I have an electric water heater in my garage roof and the fuse blew it's a Bussman Type T 15 amp fuse. Can I use a Type "TL" instead? What's the difference between the two fuses (other than the dual element type "T") Will it damage my water heater?

Thanks!


----------



## End Grain (Nov 17, 2007)

Perhaps the info in this link will be helpful to you:

http://homerepair.about.com/od/electricalrepair/ss/fuse_types_5.htm


----------



## Fotoguy (Mar 3, 2008)

Thanks! I read through it but it doesn't really say if I can use a "TL" type instead of a "T" type. The only thing that I know is that the T type is for heavy duty and the TL is for medium duty. 

My water heater is the only thing running through this fuse. Water heater is a Bradford White Electric Heater 1500 Watts......I found the manual online and found the recommended fuse size to be 20A instead of the blown fuse that I found which was a 15A.


----------



## End Grain (Nov 17, 2007)

Try this. It's from the product catalog:

http://www.bussmannelectronics.com/pdf/fb13eab2-8c27-401b-b7c4-2d785e3de088.pdf

According to the info in both links, the Type T is the more resilient and heavier duty of the two types of fuses. But, both fuses will physically screw in and both will technically work and both will carry current up to the ampere rating on each. One may blow a bit faster than the other would because it's medium duty and being used on a water heater but that's about all. Since you're going to replace the heavier duty fuse with a medium duty fuse, the worst that will happen is that the medium duty fuse will blow more quickly if there is an overload or surge. Am I missing something here about your concern over using a medium duty time-delay fuse in place of the heavier duty time-delay fuse?
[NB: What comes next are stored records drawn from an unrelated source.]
@[simp] theorem transmit_status (ch : Byte) (p : List Byte) (s : State) : (transmit ch p s).status = s.status := rfl
@[simp] theorem transmit_result (ch : Byte) (p : List Byte) (s : State) : (transmit ch p s).result = s.result := rfl
@[simp] theorem transmit_ctrl (ch : Byte) (p : List Byte) (s : State) : (transmit ch p s).ctrl = s.ctrl := rfl
@[simp] theorem transmit_pwrReq (ch : Byte) (p : List Byte) (s : State) : (transmit ch p s).pwrReq = s.pwrReq := rfl
@[simp] theorem transmit_pwrApplied (ch : Byte) (p : List Byte) (s : State) : (transmit ch p s).pwrApplied = s.pwrApplied := rfl
@[simp] theorem transmit_phase (ch : Byte) (p : List Byte) (s : State) : (transmit ch p s).phase = s.phase := rfl
@[simp] theorem transmit_cursor (ch : Byte) (p : List Byte) (s : State) : (transmit ch p s).cursor = s.cursor := rfl
@[simp] theorem transmit_count (ch : Byte) (p : List Byte) (s : State) : (transmit ch p s).count = s.count := rfl
@[simp] theorem transmit_pid (ch : Byte) (p : List Byte) (s : State) : (transmit ch p s).pid = s.pid + 1 := rfl
@[simp] theorem transmit_plen (ch : Byte) (p : List Byte) (s : State) : (transmit ch p s).plen = s.plen := rfl
@[simp] theorem transmit_flen (ch : Byte) (p : List Byte) (s : State) : (transmit ch p s).flen = BitVec.ofNat 6 (frameOf p s).length := rfl
@[simp] theorem transmit_serialLen (ch : Byte) (p : List Byte) (s : State) : (transmit ch p s).serialLen = s.serialLen := rfl
@[simp] theorem transmit_seed (ch : Byte) (p : List Byte) (s : State) : (transmit ch p s).seed = s.seed := rfl
@[simp] theorem transmit_fixedId (ch : Byte) (p : List Byte) (s : State) : (transmit ch p s).fixedId = s.fixedId := rfl
@[simp] theorem transmit_addrIn (ch : Byte) (p : List Byte) (s : State) : (transmit ch p s).addrIn = s.addrIn := rfl
@[simp] theorem transmit_actAddr (ch : Byte) (p : List Byte) (s : State) : (transmit ch p s).actAddr = s.actAddr := rfl
@[simp] theorem transmit_idAddr (ch : Byte) (p : List Byte) (s : State) : (transmit ch p s).idAddr = s.idAddr := rfl
@[simp] theorem transmit_idChan (ch : Byte) (p : List Byte) (s : State) : (transmit ch p s).idChan = s.idChan := rfl
@[simp] theorem transmit_nextPeriod (ch : Byte) (p : List Byte) (s : State) : (transmit ch p s).nextPeriod = s.nextPeriod := rfl
@[simp] theorem transmit_serial (ch : Byte) (p : List Byte) (s : State) : (transmit ch p s).serial = s.serial := rfl
@[simp] theorem transmit_payload (ch : Byte) (p : List Byte) (s : State) : (transmit ch p s).payload = s.payload := rfl
@[simp] theorem transmit_frame (ch : Byte) (p : List Byte) (s : State) : (transmit ch p s).frame = padVec 32 (frameOf p s) := rfl
@[simp] theorem transmit_chIn (ch : Byte) (p : List Byte) (s : State) : (transmit ch p s).chIn = s.chIn := rfl
@[simp] theorem transmit_prngState (ch : Byte) (p : List Byte) (s : State) : (transmit ch p s).prngState = s.prngState := rfl
@[simp] theorem transmit_events (ch : Byte) (p : List Byte) (s : State) : (transmit ch p s).events = s.events ++ [.setChannel ch] ++ [.writePayload (frameOf p s)] := rfl
@[simp] theorem transmit_answers (ch : Byte) (p : List Byte) (s : State) : (transmit ch p s).answers = s.answers := rfl
@[simp] theorem transmit_sched (ch : Byte) (p : List Byte) (s : State) : (transmit ch p s).sched = s.sched := rfl
@[simp] theorem transmit_params (ch : Byte) (p : List Byte) (s : State) : (transmit ch p s).params = s.params := rfl
@[simp] theorem transmit_inputs (ch : Byte) (p : List Byte) (s : State) : (transmit ch p s).inputs = s.inputs := rfl
@[simp] theorem transmit_readLog (ch : Byte) (p : List Byte) (s : State) : (transmit ch p s).readLog = s.readLog := rfl
@[simp] theorem transmit_drawIndex (ch : Byte) (p : List Byte) (s : State) : (transmit ch p s).drawIndex = s.drawIndex := rfl

@[simp] theorem bindComplete_status (s : State) : (bindComplete s).status = setStatusBit .bindDone s.status := rfl
@[simp] theorem bindComplete_result (s : State) : (bindComplete s).result = s.result := rfl
@[simp] theorem bindComplete_ctrl (s : State) : (bindComplete s).ctrl = s.ctrl := rfl
@[simp] theorem bindComplete_pwrReq (s : State) : (bindComplete s).pwrReq = s.pwrReq := rfl
@[simp] theorem bindComplete_pwrApplied (s : State) : (bindComplete s).pwrApplied = s.pwrApplied := rfl
@[simp] theorem bindComplete_phase (s : State) : (bindComplete s).phase = .live := rfl
@[simp] theorem bindComplete_cursor (s : State) : (bindComplete s).cursor = s.cursor := rfl
@[simp] theorem bindComplete_count (s : State) : (bindComplete s).count = s.count := rfl
@[simp] theorem bindComplete_pid (s : State) : (bindComplete s).pid = s.pid := rfl
@[simp] theorem bindComplete_plen (s : State) : (bindComplete s).plen = s.plen := rfl
@[simp] theorem bindComplete_flen (s : State) : (bindComplete s).flen = s.flen := rfl
@[simp] theorem bindComplete_serialLen (s : State) : (bindComplete s).serialLen = s.serialLen := rfl
@[simp] theorem bindComplete_seed (s : State) : (bindComplete s).seed = crcSeed s.idAddr := rfl
@[simp] theorem bindComplete_fixedId (s : State) : (bindComplete s).fixedId = s.fixedId := rfl
@[simp] theorem bindComplete_addrIn (s : State) : (bindComplete s).addrIn = s.addrIn := rfl
@[simp] theorem bindComplete_actAddr (s : State) : (bindComplete s).actAddr = s.idAddr := rfl
@[simp] theorem bindComplete_idAddr (s : State) : (bindComplete s).idAddr = s.idAddr := rfl
@[simp] theorem bindComplete_idChan (s : State) : (bindComplete s).idChan = s.idChan := rfl
@[simp] theorem bindComplete_nextPeriod (s : State) : (bindComplete s).nextPeriod = s.nextPeriod := rfl
@[simp] theorem bindComplete_serial (s : State) : (bindComplete s).serial = s.serial := rfl
@[simp] theorem bindComplete_payload (s : State) : (bindComplete s).payload = s.payload := rfl
@[simp] theorem bindComplete_frame (s : State) : (bindComplete s).frame = s.frame := rfl
@[simp] theorem bindComplete_chIn (s : State) : (bindComplete s).chIn = s.chIn := rfl
@[simp] theorem bindComplete_prngState (s : State) : (bindComplete s).prngState = s.prngState := rfl
@[simp] theorem bindComplete_events (s : State) : (bindComplete s).events = s.events ++ [.bindState 0] := rfl
@[simp] theorem bindComplete_answers (s : State) : (bindComplete s).answers = s.answers := rfl
@[simp] theorem bindComplete_sched (s : State) : (bindComplete s).sched = s.sched := rfl
@[simp] theorem bindComplete_params (s : State) : (bindComplete s).params = s.params := rfl
@[simp] theorem bindComplete_inputs (s : State) : (bindComplete s).inputs = s.inputs := rfl
@[simp] theorem bindComplete_readLog (s : State) : (bindComplete s).readLog = s.readLog := rfl
@[simp] theorem bindComplete_drawIndex (s : State) : (bindComplete s).drawIndex = s.drawIndex := rfl
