/-! ### Reads -/

/-- A register narrower than a byte reads with its reserved bits 0 (R23). -/
theorem setWidth_eq_zero_append {n : Nat} (k : Nat) (v : BitVec n) : v.setWidth (k + n) = 0#k ++ v := by
  apply BitVec.eq_of_toNat_eq
  have hbound : v.toNat < 2 ^ (k + n) := v.isLt.trans_le (Nat.pow_le_pow_right (by decide) (Nat.le_add_left n k))
  rw [BitVec.toNat_setWidth, Nat.mod_eq_of_lt hbound]
  simp

theorem memRead_ofNat_add (s : State) {r : RegByte} {base i : Nat}
    (h : offsetOf r = BitVec.ofNat 8 base + BitVec.ofNat 8 i) (hr : r ≠ .reserved) :
    memRead s (BitVec.ofNat 8 (base + i)) = readReg s r := by
  rw [memRead, regAt_ofNat_add h hr]

/-- The reserved offsets of R51. -/
theorem regAt_reserved {off : Byte} (h : off = 0x2A#8 ∨ off = 0x2B#8 ∨ off = 0x4F#8 ∨ 0x88#8 ≤ off) :
    regAt off = .reserved := by
  revert off; decide +kernel

/-- Settles O54. -/
theorem readsShowTheRegisters : Obligations.ReadsShowTheRegisters := by
  intro s
  refine ⟨rfl, setWidth_eq_zero_append 3 s.status, ?result, setWidth_eq_zero_append 6 s.ctrl,
    setWidth_eq_zero_append 5 s.pwrReq, setWidth_eq_zero_append 5 s.pwrApplied, ?phase,
    setWidth_eq_zero_append 6 s.cursor, setWidth_eq_zero_append 6 s.pid, setWidth_eq_zero_append 2 s.plen,
    setWidth_eq_zero_append 2 s.flen, ?serialLen,
    fun i => memRead_ofNat_add s (r := .addrIn i) rfl nofun, fun i => memRead_ofNat_add s (r := .actAddr i) rfl nofun,
    fun i => memRead_ofNat_add s (r := .idAddr i) rfl nofun, fun i => memRead_ofNat_add s (r := .idChan i) rfl nofun,
    fun i => memRead_ofNat_add s (r := .serial i) rfl nofun, fun i => memRead_ofNat_add s (r := .payload i) rfl nofun,
    fun i => memRead_ofNat_add s (r := .frame i) rfl nofun, fun off hoff => ?reserved⟩
  case result =>
    have hread : memRead s 0x02#8 = resultByte s.result := rfl
    rw [hread]
    cases s.result <;> rfl
  case phase =>
    have hread : memRead s 0x06#8 = phaseByte s.phase := rfl
    rw [hread]
    cases s.phase <;> rfl
  case serialLen =>
    have hread : memRead s 0x0D#8 = BitVec.ofNat 8 s.serialLen := rfl
    have hbound := s.serialLen.isLt
    rw [hread, BitVec.toNat_ofNat, Nat.mod_eq_of_lt (by omega)]
  case reserved => rw [memRead, regAt_reserved hoff, readReg]

/-! ### Writes -/

/-- The live bits of CTRL, PWR_REQ and PLEN are the low 2, 3 and 6 (R27, R28, R34). -/
theorem setWidth_eq_and_liveMask (v : Byte) :
    (v.setWidth 2).setWidth 8 = v &&& 0x03#8 ∧ (v.setWidth 3).setWidth 8 = v &&& 0x07#8 ∧
      (v.setWidth 6).setWidth 8 = v &&& 0x3F#8 := by
  revert v; decide +kernel

/-- The STATUS byte after a write of v: v's ones cleared (R23); bits 7:5 read 0 before and after (R25). -/
theorem writeOneToClear_setWidth (v : Byte) (st : BitVec 5) :
    (writeOneToClear v st).setWidth 8 = st.setWidth 8 &&& ~~~v := by
  rw [writeOneToClear, BitVec.setWidth_and]
  ext j hj
  by_cases hbit : j < 5
  · simp [hbit, BitVec.getLsbD_eq_getElem hj]
  · simp [hbit, BitVec.getLsbD_of_ge st j (by omega)]

/-- What a write leaves in the byte it is made to, by the byte's access kind (R23, R36). -/
theorem readReg_writeReg_same (r : RegByte) (v : Byte) (s : State) :
    readReg (writeReg r v s) r = byteAfterWrite (readReg s r) v r := by
  have hall : v = v &&& 0xFF#8 := BitVec.and_allOnes.symm
  obtain ⟨hctrl, hpwrReq, hplen⟩ := setWidth_eq_and_liveMask v
  cases r with
  | status => exact writeOneToClear_setWidth v s.status
  | ctrl => exact hctrl
  | pwrReq => exact hpwrReq
  | plen => exact hplen
  | fixedId b => exact (getByte_setByte_same _ _ _ (by omega)).trans hall
  | addrIn i | serial i | payload i => exact (Vector.getElem_set_self _).trans hall
  | chIn k b =>
    have hword : (writeReg (.chIn k b) v s).chIn[k] = setByte s.chIn[k] b v := Vector.getElem_set_self _
    rw [readReg, hword, getByte_setByte_same _ _ _ (by omega)]
    exact hall
  | _ => rfl

theorem getElem_set_of_ne {α : Type} {n : Nat} {v : Vector α n} {x : α} {i j : Fin n} (h : j ≠ i) :
    (v.set i x)[j] = v[j] :=
  Vector.getElem_set_ne _ _ fun hij => h (Fin.ext hij.symm)

/-- A write to one byte leaves every other as it is. -/
theorem readReg_writeReg_other {r other : RegByte} (h : other ≠ r) (v : Byte) (s : State) :
    readReg (writeReg r v s) other = readReg s other := by
  cases r with
  | status => cases other with | status => exact absurd rfl h | _ => rfl
  | ctrl => cases other with | ctrl => exact absurd rfl h | _ => rfl
  | pwrReq => cases other with | pwrReq => exact absurd rfl h | _ => rfl
  | plen => cases other with | plen => exact absurd rfl h | _ => rfl
  | serialLen => cases other with | serialLen => exact absurd rfl h | _ => rfl
  | fixedId b =>
    cases other with
    | fixedId c => exact getByte_setByte_other _ _ _ _ fun hc => h (congrArg RegByte.fixedId (Fin.ext hc))
    | _ => rfl
  | addrIn i =>
    cases other with
    | addrIn j => exact getElem_set_of_ne fun hj => h (congrArg RegByte.addrIn hj)
    | _ => rfl
  | serial i =>
    cases other with
    | serial j => exact getElem_set_of_ne fun hj => h (congrArg RegByte.serial hj)
    | _ => rfl
  | payload i =>
    cases other with
    | payload j => exact getElem_set_of_ne fun hj => h (congrArg RegByte.payload hj)
    | _ => rfl
  | chIn k b =>
    cases other with
    | chIn l c =>
      by_cases hword : l = k
      · subst hword
        have hbyte : c.val ≠ b.val := fun hc => h (congrArg (RegByte.chIn l) (Fin.ext hc))
        have hset : (writeReg (.chIn l b) v s).chIn[l] = setByte s.chIn[l] b v := Vector.getElem_set_self _
        rw [readReg, hset, getByte_setByte_other _ _ _ _ hbyte, readReg]
      · exact congrArg (getByte · c) (getElem_set_of_ne hword)
    | _ => rfl
  | _ => rfl
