-- ==== Sys2Proof/Machine/Flags.lean ====
section
/-!
DEFINITION. What a word writes in one lane: registers, a bit of v1, sticky flags (spec/07_numbers.md R143, R147,
spec/08_encoding.md R166, R176, spec/10_integer.md R211, R212, R215).
-/

namespace Sys2Proof.Machine

/-- The writes of a word in one lane: registers by number, then one bit of v1 (a poisoned bit poisons v1, R212), then flags
ORed into v1 (R166). -/
structure LaneEffect where
  regs  : List (Nat × LWord)
  bit   : Option (Nat × Option Bool)
  flags : BitVec 5
  deriving DecidableEq, Repr

/-- A bit of v1 set, or the whole word poisoned (R212, R215). -/
def putBit (v1 : LWord) (k : Nat) (b : Option Bool) : LWord :=
  match b with
  | some b => setBit v1 k b
  | none => .poison

/-- The writes of one lane made in the register file. -/
def Core.applyLane (c : Core) (base lane : Nat) (e : LaneEffect) : Core :=
  let c := e.regs.foldl (fun c w => c.setReg base w.1 lane w.2) c
  let c := match e.bit with
    | none => c
    | some (k, b) => c.setRow (base + 1) lane (putBit (c.row (base + 1) lane) k b)
  if e.flags = 0 then c else c.setRow (base + 1) lane (orFlags (c.row (base + 1) lane) e.flags)

/-- One register written, with no other effect. -/
def LaneEffect.word (d : BitVec 8) (v : LWord) : LaneEffect := ⟨[(d.toNat, v)], none, 0⟩

/-- One register written, and flags raised when the value is good (R147). -/
def LaneEffect.flagged (d : BitVec 8) (v : LWord) (f : BitVec 5) : LaneEffect := ⟨[(d.toNat, v)], none, f⟩

/-- A pair of registers written. -/
def LaneEffect.wide (d : BitVec 8) (v : Option DWord) (f : BitVec 5) : LaneEffect :=
  match v with
  | some v => ⟨[(d.toNat, .good (lo32 v)), (d.toNat + 1, .good (hi32 v))], none, f⟩
  | none => ⟨[(d.toNat, .poison), (d.toNat + 1, .poison)], none, 0⟩

/-- A word that is good where a value exists and poison otherwise. -/
def goodOr (v : Option Word) : LWord :=
  match v with
  | some v => .good v
  | none => .poison

/-- The width of an integer type, and whether it is signed (R137, R211). -/
def tyBits : Ty → Nat
  | .i8 | .n8 => 8
  | .i16 | .n16 => 16
  | .i64 | .n64 => 64
  | _ => 32

def tySigned : Ty → Bool
  | .i8 | .i16 | .i32 | .i64 => true
  | _ => false

/-- A lane-word read as an integer type (R211: Src). -/
def intSrc (t : Ty) (x : Nat) : Int := if tySigned t then sextInt (tyBits t) x else (x % 2 ^ tyBits t : Nat)

/-- The bounds of an integer type (R138). -/
def intLo (t : Ty) : Int := if tySigned t then -(2 ^ (tyBits t - 1) : Nat) else 0
def intHi (t : Ty) : Int := if tySigned t then (2 ^ (tyBits t - 1) : Nat) - 1 else (2 ^ tyBits t : Nat) - 1

/-- An exact integer clamped to a type. -/
def intClamp (t : Ty) (v : Int) : Int := min (max v (intLo t)) (intHi t)

/-- An exact integer as a lane-word of a type (R211: Res). -/
def intRes (t : Ty) (sat : Bool) (v : Int) : Word :=
  let v := if sat then intClamp t v else v
  BitVec.ofInt 32 (intSrc t (modPow (tyBits t) v))

/-- An exact integer as a 64-bit pair of a type (R234: Res64). -/
def intRes64 (t : Ty) (sat : Bool) (v : Int) : DWord := BitVec.ofInt 64 (if sat then intClamp t v else v)

/-- The 64-bit type whose signedness a type sets (R234). -/
def ty64 (t : Ty) : Ty := if tySigned t then .i64 else .n64

/-- A predicate combined with its old value (R229: `bop`). -/
def combineBit (bop : Nat) (old r : Bool) : Bool :=
  match bop with
  | 0 => r
  | 1 => old && r
  | 2 => old || r
  | _ => old != r

/-- What a compare writes (R229, R237, R246): a mask in d and, with `pd`, a bit of v1. `r` is none when an operand is poison. -/
def cmpEffect (d : BitVec 8) (x : BitVec 11) (v1 : LWord) (r : Option Bool) (f : BitVec 5) : LaneEffect :=
  let pd := xf x 7 3
  let bit : Option (Nat × Option Bool) :=
    if pd = 0 then none
    else some (pd, match r with
      | none => none
      | some r => some (combineBit (xf x 9 8) (v1.val.getLsbD pd) r))
  ⟨[(d.toNat, match r with
    | some r => .good (boolMask r)
    | none => .poison)], bit, match r with
    | some _ => f
    | none => 0⟩

end Sys2Proof.Machine
end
Once the fuse blows, the current flow to the water heater's elements stops.


----------



## nap (Dec 4, 2007)

yes you can use the TL. As a matter of fact, it is more suited for the use than the T. The T has more of a time delay than the TL and is intended for use with motors and such that have high starting currents. A water heater does not have those high starting currents.


----------



## Fotoguy (Mar 3, 2008)

End Grain said:


> Am I missing something here about your concern over using a medium duty time-delay fuse in place of the heavier duty time-delay fuse? Once the fuse blows, the current flow to the water heater's elements stops.



Thanks *End Grain* and *nap* for the link and the info. I rent the house and I asked the owner about it and she doesn't know either, so I told her that before we do something (like hiring somebody to replace a fuse) I'll try and find out about it first.

I've always been in a habit wherein If a part is broken I need to replace it with the same exact part. 

Thank you again for the response!


----------



## J. V. (Jun 1, 2007)

Fotoguy said:


> Newbie here!
> 
> I have an electric water heater in my garage roof and the fuse blew it's a Bussman Type T 15 amp fuse. Can I use a Type "TL" instead? What's the difference between the two fuses (other than the dual element type "T") Will it damage my water heater?
> 
> Thanks!


Excellent question! Fuse labeling is one of my pet peeves. Why can't they force the manufaturers to standardize fuse catagories. It is even worse in industrial settings. Every manufacturer uses different labeling. The only thing they do in common is put the current rating on them.


----------